Какие-то формальности, отказы, афиши, а после она летала по городу и видела всё, видела, она была такой легкой теперь, она не могла вспомнить, что лишило её этой радости… Она шла по городу, который раньше отмер, а теперь двигался, и улыбалась этому времени, и внутри росла такая толстая защитная пустота, и теперь можно было жить, в этом состоянии только и можно было жить…
– Простите! – она задела ногу пожилого мужчины, который сидел на скамейке со своей газетой, и, видимо, со своей женой.
– Ничего.
– Хорошего дня!
И Сатори полетела дальше.

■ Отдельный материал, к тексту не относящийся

-- ==== Sys2Proof/Laws/Line.lean ====
section
/-!
SUPPORT. The levels of the lines are those the devices make (`40_bus_driver.md` R161, R162).
-/

namespace Sys2Proof.Machine

@[simp] theorem driveHalf_sample (who : BusDevice) (scl v : Bool) : (driveHalf who scl v).sample = ⟨scl, v⟩ := by
  cases who <;> cases scl <;> cases v <;> rfl

@[simp] theorem driveBit_sample (who : BusDevice) (v : Bool) :
    (driveBit who v).map LineDrive.sample = bitSamples v := by simp [driveBit, bitSamples]

@[simp] theorem idleDrive_sample : idleDrive.sample = idleSample := rfl
@[simp] theorem holdDrive_sample : holdDrive.sample = holdSample := rfl

/-- Whichever way a byte goes, the devices' driving gives the samples of its symbol. -/
theorem drives_sample (way : ByteWay) (x : WireSym) : (x.drives way).map LineDrive.sample = x.samples := by
  cases x <;> simp [WireSym.drives, WireSym.samples, List.map_flatMap]

/-- The device that does not drive a bit of a byte releases SDA in it (R164). -/
theorem driveBit_other_releases (v : Bool) :
    (∀ d ∈ driveBit .master v, d.sdaPeripheralLow = false) ∧ ∀ d ∈ driveBit .peripheral v, d.sdaMasterLow = false := by
  cases v <;> decide

end Sys2Proof.Machine
end

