-- ==== Sys2Proof/Laws/Reference.lean ====
section
/-!
SUPPORT. The reference host: a program that uses no result runs as its list of operations, and SCH.CMD with no handler
in between runs as the list of operations that the values of its state make.
-/

namespace Sys2Proof.Machine

variable {s t : State}

theorem andThen_assoc (o : Out) (k l : State → Out) :
    andThen (andThen o k) l = andThen o fun s => andThen (k s) l := by
  cases o <;> rfl

theorem andThen_congr {o : Out} {k l : State → Out} (h : ∀ t, o = .next t → k t = l t) :
    andThen o k = andThen o l := by
  cases o with
  | next t => exact h t rfl
  | fault f => rfl
  | refused r => rfl

theorem runOps_append (a b : List Instr) (s : State) : runOps (a ++ b) s = andThen (runOps a s) (runOps b) := by
  induction a generalizing s with
  | nil => rfl
  | cons i is ih => exact (andThen_congr fun t _ => ih t).trans (andThen_assoc _ _ _).symm

/-- Operations whose results are not used run as their list does. -/
theorem run_ops (is : List Instr) (p : HostProgram) (s : State) :
    (HostProgram.ops is p).run [] s = andThen (runOps is s) (p.run []) := by
  induction is generalizing s with
  | nil => rfl
  | cons i is ih => exact (andThen_congr fun t _ => ih t).trans (andThen_assoc _ _ _).symm

/-- A program whose first operation returns `r` runs as that operation and the list that the rest is with `r`. -/
theorem run_read {i : Instr} {f : HostResult → HostProgram} {r : HostResult} {js : List Instr} {k : State → Out}
    (h : ∀ t, exec i s = .next t → t = s.giveResult r)
    (hrest : exec i s = .next (s.giveResult r) →
      (f r).run [] (s.giveResult r) = andThen (runOps js (s.giveResult r)) k) :
    (HostProgram.read i f).run [] s = andThen (runOps (i :: js) s) k := by
  refine Eq.trans ?_ (andThen_assoc _ _ _).symm
  change andThen (exec i s) _ = _
  refine andThen_congr fun t ht => ?_
  obtain rfl := h t ht
  rw [← hrest ht]
  simp [State.lastResult, State.giveResult]

/-- A program whose first operations return nothing it uses runs as them and the list that the rest is. -/
theorem run_ops_then {is js : List Instr} {p : HostProgram} {k : State → Out}
    (hrest : ∀ t, runOps is s = .next t → p.run [] t = andThen (runOps js t) k) :
    (HostProgram.ops is p).run [] s = andThen (runOps (is ++ js) s) k := by
  rw [run_ops, runOps_append, andThen_assoc]
  exact andThen_congr hrest

theorem pdRead_gives {k : BitVec 3} {c : ChanId} {d : Decoder} (hc : chanOf k = some c) (hd : s.pd = d)
    (h : exec (.pdRead k) s = .next t) : t = s.giveResult (.duty (d.chan c).duty) := by
  subst hd
  obtain ⟨-, h⟩ := hostOp_eq_next.mp h
  obtain ⟨-, h⟩ := withDecoder_eq_next.mp h
  simp only [hc] at h
  split at h
  · exact (Host.Outcome.next.inj h).symm
  · cases h

theorem pdReadshut_gives {d : Decoder} (hd : s.pd = d) (h : exec .pdReadshut s = .next t) :
    t = s.giveResult (.shut d.shutcond) := by
  subst hd
  obtain ⟨-, h⟩ := hostOp_eq_next.mp h
  obtain ⟨-, h⟩ := withDecoder_eq_next.mp h
  split at h
  · exact (Host.Outcome.next.inj h).symm
  · cases h

theorem oriSign_gives (h : exec .oriSign s = .next t) : t = s.giveResult (.sign s.ori.orifilt) := by
  obtain ⟨-, h⟩ := hostOp_eq_next.mp h
  exact (Host.Outcome.next.inj h).symm

theorem guardSource_timer (v : MotVariant) (m : MotorId) :
    ∃ src, sourceOf v (guardSource v m) = some src ∧ (src = .brushed0 ∨ src = .brushed1 ∨ src = .esc) := by
  cases v <;> cases m <;> exact ⟨_, rfl, by decide⟩

/-- MOT.SETBG leaves the decoder as it is. -/
theorem opsSetbg_pd {c : Config} {m : MotorId} {p : Int}
    (h : runOps (opsSetbg c.motVariant m p) s = .next t) (hc : s.cfg = c) : t.pd = s.pd ∧ t.cfg = s.cfg := by
  subst hc
  obtain ⟨src, hs, htm⟩ := guardSource_timer s.cfg.motVariant m
  obtain ⟨u, h1, h⟩ := andThen_eq_next.mp h
  obtain ⟨v, h2, h⟩ := andThen_eq_next.mp h
  obtain ⟨w, h3, h⟩ := andThen_eq_next.mp h
  obtain rfl : w = t := Host.Outcome.next.inj h
  obtain ⟨-, h1⟩ := hostOp_eq_next.mp h1
  simp only [hs] at h1
  obtain rfl := Host.Outcome.next.inj h1
  obtain ⟨-, h2⟩ := hostOp_eq_next.mp h2
  obtain rfl := Host.Outcome.next.inj h2
  obtain ⟨-, src', hs', h3⟩ := execIrqEnable_next h3
  obtain rfl : src' = src := by cases m <;> exact Option.some.inj (hs'.symm.trans hs)
  obtain ⟨u, -, ⟨hu, -⟩, rfl⟩ := serveSource_timer_next htm h3
  rw [hu]
  cases m <;> exact ⟨rfl, rfl⟩

/-- SCH.CMD with no handler in between is the list of operations that the values of its state make. -/
theorem run_cmdProgram (p : HostProgram) (s : State) :
    (cmdProgram s.cfg p).run [] s = andThen (runOps (opsCmd s) s) (p.run []) := by
  unfold cmdProgram opsCmd
  cases hc : s.cfg.cmdSource with
  | fixedProfile =>
    simp only [opsCmdFixed, List.append_assoc, List.cons_append, List.nil_append]
    refine run_read (fun t => oriSign_gives) fun _ => ?_
    exact run_ops_then fun t _ => run_ops_then fun t _ => run_ops [_, _, _] p t
  | pulseDecoded =>
    simp only [opsCmdDecoded, List.append_assoc, List.cons_append, List.nil_append]
    refine run_read (fun t => oriSign_gives) fun _ => ?_
    refine run_read (fun t => pdRead_gives rfl rfl) fun _ => run_read (fun t => pdRead_gives rfl rfl) fun _ => ?_
    refine run_ops_then fun t ht => ?_
    obtain ⟨hp, hc⟩ := opsSetbg_pd ht rfl
    refine run_read (fun u => pdRead_gives rfl hp) fun _ => run_read (fun u => pdRead_gives rfl hp) fun _ => ?_
    refine run_ops_then fun u hu => ?_
    obtain ⟨hq, -⟩ := opsSetbg_pd hu hc
    refine run_read (fun v => pdRead_gives rfl (hq.trans hp)) fun _ => ?_
    refine run_ops_then (is := [_]) fun v hv => ?_
    have hv' : v.pd = s.pd := by
      obtain ⟨w, hv, hw⟩ := andThen_eq_next.mp hv
      obtain ⟨-, hv⟩ := hostOp_eq_next.mp hv
      obtain rfl := Host.Outcome.next.inj hv
      obtain rfl := Host.Outcome.next.inj hw
      exact hq.trans hp
    refine run_read (fun w => pdReadshut_gives hv') fun _ => ?_
    exact run_ops [_, _] p _

/-- A turn that polls and performs both SCH.CMD is SCH.POLLACC and then SCH.CMD (R253). -/
theorem turn_polls (c : Config) (a : PollAnswer) (rest : HostProgram) :
    turnProgram c ⟨a, true, true⟩ rest =
      .op (.irqDisable 5#3) (.read (.schTake .n) fun n => .op (.schTake .m) (.op (.irqEnable 5#3)
        (if n.asFlag then pollProgram c a (cmdProgram c rest) else cmdProgram c rest))) := rfl

end Sys2Proof.Machine
end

А пожилой мужчина долго всматривался ей вслед. Огляделся по сторонам.
– С каких это пор по парку стали разгуливать голоса?
– Это из клиники, скорее всего. Там эти модные женские операции делают – удаляют самый главный инстинкт, и потом они как будто живут лучше прежнего, живут ради себя, и ничто их не мучает.

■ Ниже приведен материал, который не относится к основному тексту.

/-- The rows of R150: the event `c` with data byte `d` answers the engine's request with this symbol, phase and
ownership. -/
inductive Answers (e : Engine) : BusCode → Option Byte → WireSym → EngPhase → Bool → Prop
  | start {d : Option Byte} (hreq : e.req = .start) (hown : e.owned = false) : Answers e .start d .s .afterStart true
  | rstart {d : Option Byte} (hreq : e.req = .start) : Answers e .rstart d .sr .afterStart true
  | slawAck {d : Option Byte} {b : Byte} (hreq : e.req = .tx b) (hph : e.phase = .afterStart)
      (hrw : b.getLsbD 0 = false) : Answers e .slawAck d (.byte b false) .mt e.owned
  | slawNack {d : Option Byte} {b : Byte} (hreq : e.req = .tx b) (hph : e.phase = .afterStart)
      (hrw : b.getLsbD 0 = false) : Answers e .slawNack d (.byte b true) .mt e.owned
  | txdAck {d : Option Byte} {b : Byte} (hreq : e.req = .tx b) (hph : e.phase = .mt) :
      Answers e .txdAck d (.byte b false) .mt e.owned
  | txdNack {d : Option Byte} {b : Byte} (hreq : e.req = .tx b) (hph : e.phase = .mt) :
      Answers e .txdNack d (.byte b true) .mt e.owned
  | slarAck {d : Option Byte} {b : Byte} (hreq : e.req = .tx b) (hph : e.phase = .afterStart)
      (hrw : b.getLsbD 0 = true) : Answers e .slarAck d (.byte b false) .mr e.owned
  | slarNack {d : Option Byte} {b : Byte} (hreq : e.req = .tx b) (hph : e.phase = .afterStart)
      (hrw : b.getLsbD 0 = true) : Answers e .slarNack d (.byte b true) .mr e.owned
  | rxdAck {v : Byte} (hreq : e.req = .rx true) (hph : e.phase = .mr) :
      Answers e .rxdAck (some v) (.byte v false) .mr e.owned
  | rxdNack {v : Byte} (hreq : e.req = .rx false) (hph : e.phase = .mr) :
      Answers e .rxdNack (some v) (.byte v true) .mr e.owned

theorem engineAnswer_eq_some {c : BusCode} {d : Option Byte} {e : Engine} {sym : WireSym} {ph : EngPhase}
    {own : Bool} : engineAnswer c d e = some (sym, ph, own) ↔ Answers e c d sym ph own := by
  constructor
  · intro h
    unfold engineAnswer at h
    split at h
    case h_1 hreq =>
      split at h
      · cases h
      · next hown => cases h; exact .start hreq (by simpa using hown)
    case h_2 hreq => cases h; exact .rstart hreq
    case h_3 hreq hph =>
      split at h
      · cases h
      · next hrw => cases h; exact .slawAck hreq hph (by simpa using hrw)
    case h_4 hreq hph =>
      split at h
      · cases h
      · next hrw => cases h; exact .slawNack hreq hph (by simpa using hrw)
    case h_5 hreq hph => cases h; exact .txdAck hreq hph
    case h_6 hreq hph => cases h; exact .txdNack hreq hph
    case h_7 hreq hph =>
      split at h
      · next hrw => cases h; exact .slarAck hreq hph hrw
      · cases h
    case h_8 hreq hph =>
      split at h
      · next hrw => cases h; exact .slarNack hreq hph hrw
      · cases h
    case h_9 hreq hph => cases d <;> cases h; exact .rxdAck hreq hph
    case h_10 hreq hph => cases d <;> cases h; exact .rxdNack hreq hph
    case h_11 => cases h
  · intro h
    cases h <;> simp [engineAnswer, -BitVec.getLsbD_eq_getElem, *]

/-- The block's context of a listed event (R136 to R149). -/
theorem busContext_iff {c : BusCode} {b : Bus} :
    busContext c b = true ↔ b.busy = true ∧
      match c with
      | .start | .rstart => b.link = .idle ∧ b.outcome = .pending
      | .slawAck | .slawNack => b.dir = .send ∧ b.link = .addressPhase
      | .txdAck | .txdNack => b.dir = .send ∧ b.link = .transmitPhase
      | .slarAck | .slarNack => b.dir = .receive ∧ b.link = .addressPhase
      | .rxdAck => b.dir = .receive ∧ b.link = .receivePhaseMulti
      | .rxdNack => b.dir = .receive ∧ b.link = .receivePhaseLast := by
  cases c <;> simp [busContext]

/-- The context a rule gives its event is the block's part of it, no event pending, and a request that the event
answers. -/
theorem eventContext_iff {i : Instr} {c : BusCode} {d : Option Byte} (hi : Raises i c d) :
    EventContext i s ↔
      busContext c s.bus = true ∧ s.eng.evt = none ∧ ∃ sym ph own, Answers s.eng c d sym ph own := by
  constructor
  · rintro ⟨hevt, hbusy, hctx⟩
    rw [busContext_iff]
    cases hi with
    | start =>
      obtain ⟨hreq, hown, hblock⟩ := hctx
      exact ⟨⟨hbusy, hblock⟩, hevt, _, _, _, .start hreq hown⟩
    | rstart =>
      obtain ⟨hreq, hblock⟩ := hctx
      exact ⟨⟨hbusy, hblock⟩, hevt, _, _, _, .rstart hreq⟩
    | slawAck =>
      obtain ⟨⟨hph, b, hreq, hrw⟩, hblock⟩ := hctx
      exact ⟨⟨hbusy, hblock⟩, hevt, _, _, _, .slawAck hreq hph hrw⟩
    | slawNack =>
      obtain ⟨⟨hph, b, hreq, hrw⟩, hblock⟩ := hctx
      exact ⟨⟨hbusy, hblock⟩, hevt, _, _, _, .slawNack hreq hph hrw⟩
    | txdAck =>
      obtain ⟨hph, ⟨b, hreq⟩, hblock⟩ := hctx
      exact ⟨⟨hbusy, hblock⟩, hevt, _, _, _, .txdAck hreq hph⟩
    | txdNack =>
      obtain ⟨hph, ⟨b, hreq⟩, hblock⟩ := hctx
      exact ⟨⟨hbusy, hblock⟩, hevt, _, _, _, .txdNack hreq hph⟩
    | slarAck =>
      obtain ⟨⟨hph, b, hreq, hrw⟩, hblock⟩ := hctx
      exact ⟨⟨hbusy, hblock⟩, hevt, _, _, _, .slarAck hreq hph hrw⟩
    | slarNack =>
      obtain ⟨⟨hph, b, hreq, hrw⟩, hblock⟩ := hctx
      exact ⟨⟨hbusy, hblock⟩, hevt, _, _, _, .slarNack hreq hph hrw⟩
    | rxdAck =>
      obtain ⟨hph, hreq, hblock⟩ := hctx
      exact ⟨⟨hbusy, hblock⟩, hevt, _, _, _, .rxdAck hreq hph⟩
    | rxdNack =>
      obtain ⟨hph, hreq, hblock⟩ := hctx
      exact ⟨⟨hbusy, hblock⟩, hevt, _, _, _, .rxdNack hreq hph⟩
  · rintro ⟨hctx, hevt, sym, ph, own, hans⟩
    refine ⟨hevt, busContext_busy hctx, ?_⟩
    have hblock := (busContext_iff.mp hctx).2
    cases hi with
    | start => cases hans with | start hreq hown => exact ⟨hreq, hown, hblock⟩
    | rstart => cases hans with | rstart hreq => exact ⟨hreq, hblock⟩
    | slawAck => cases hans with | slawAck hreq hph hrw => exact ⟨⟨hph, _, hreq, hrw⟩, hblock⟩
    | slawNack => cases hans with | slawNack hreq hph hrw => exact ⟨⟨hph, _, hreq, hrw⟩, hblock⟩
    | txdAck => cases hans with | txdAck hreq hph => exact ⟨hph, ⟨_, hreq⟩, hblock⟩
    | txdNack => cases hans with | txdNack hreq hph => exact ⟨hph, ⟨_, hreq⟩, hblock⟩
    | slarAck => cases hans with | slarAck hreq hph hrw => exact ⟨⟨hph, _, hreq, hrw⟩, hblock⟩
    | slarNack => cases hans with | slarNack hreq hph hrw => exact ⟨⟨hph, _, hreq, hrw⟩, hblock⟩
    | rxdAck => cases hans with | rxdAck hreq hph => exact ⟨hph, hreq, hblock⟩
    | rxdNack => cases hans with | rxdNack hreq hph => exact ⟨hph, hreq, hblock⟩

– Но на самом деле они призраки…
– Страшно это всё.
– Ну и времена.
Старики покряхтели ещё недолго – что-то вспоминали, а потом сложили газеты, встали, и она взяла его под руку. Немного размыло после дождя. Они шли по парку, и за ними тянулись четкие человеческие следы. А рядом с ними прогуливались другие люди, и тоже оставляли следы, как чертили будущее, шли на прямых ногах также, смеялись, но при этом чертили будущее. И это были красивые рисунки.
Он долго подбирал брюки под эту встречу, и в итоге надел самые приличные – ведь надо будет произвести эффект для начала, и потом тоже, надо будет казаться стабильным и однородным. Себе казаться. Он давно уже так – не живёт, а кажется. Теперь зачем ему идти? Как же – новые виды поведения. Все они делают это, и ему надо попробовать непременно – человеческий инстинкт. Страх тоже – идёт и чешет его. Боязнь одиночества. Зрелость. И что-то с причёской – заглянул в себя, волосы дыбом встали. Ну да, пусто там, нет ничего. Что ни человек, то мель. И он мель. Такие времена.
В городе тишина колом, ещё кое-где кричат, но не так как раньше: везде шум был и перемешанные голоса, все за всех отвечали, теперь этого нет. Город заговорили – колдуны пришли, и все замолчали, сначала замолчали, потом вымерли, но не все. Остались изменённые люди: надели дома на головы и долго думали, пока не пришли к выводу. А когда пришли, то очень удивились – они никуда не ходили, но пришли. В этом была суть перемен: человек оказался наедине с самим собой.
Но Грэй не готов был об этом думать сейчас. У него был другой интерес – девушка. Вот и она. Сидит в комнате для разговоров – есть необязательно, можно просто приходить и разговаривать. Она в накидке, из которой торчит дерево-тело. Волосы широкие и во весь лоб. Лицо медленное, брови, глаза как сувенир. Сидит, подперев под себя ноги, спина и взгляд под прямым углом. Немного покачивается от стены. Видимо, надо дать знак, чтобы разговор начался, надо что-то сделать такое…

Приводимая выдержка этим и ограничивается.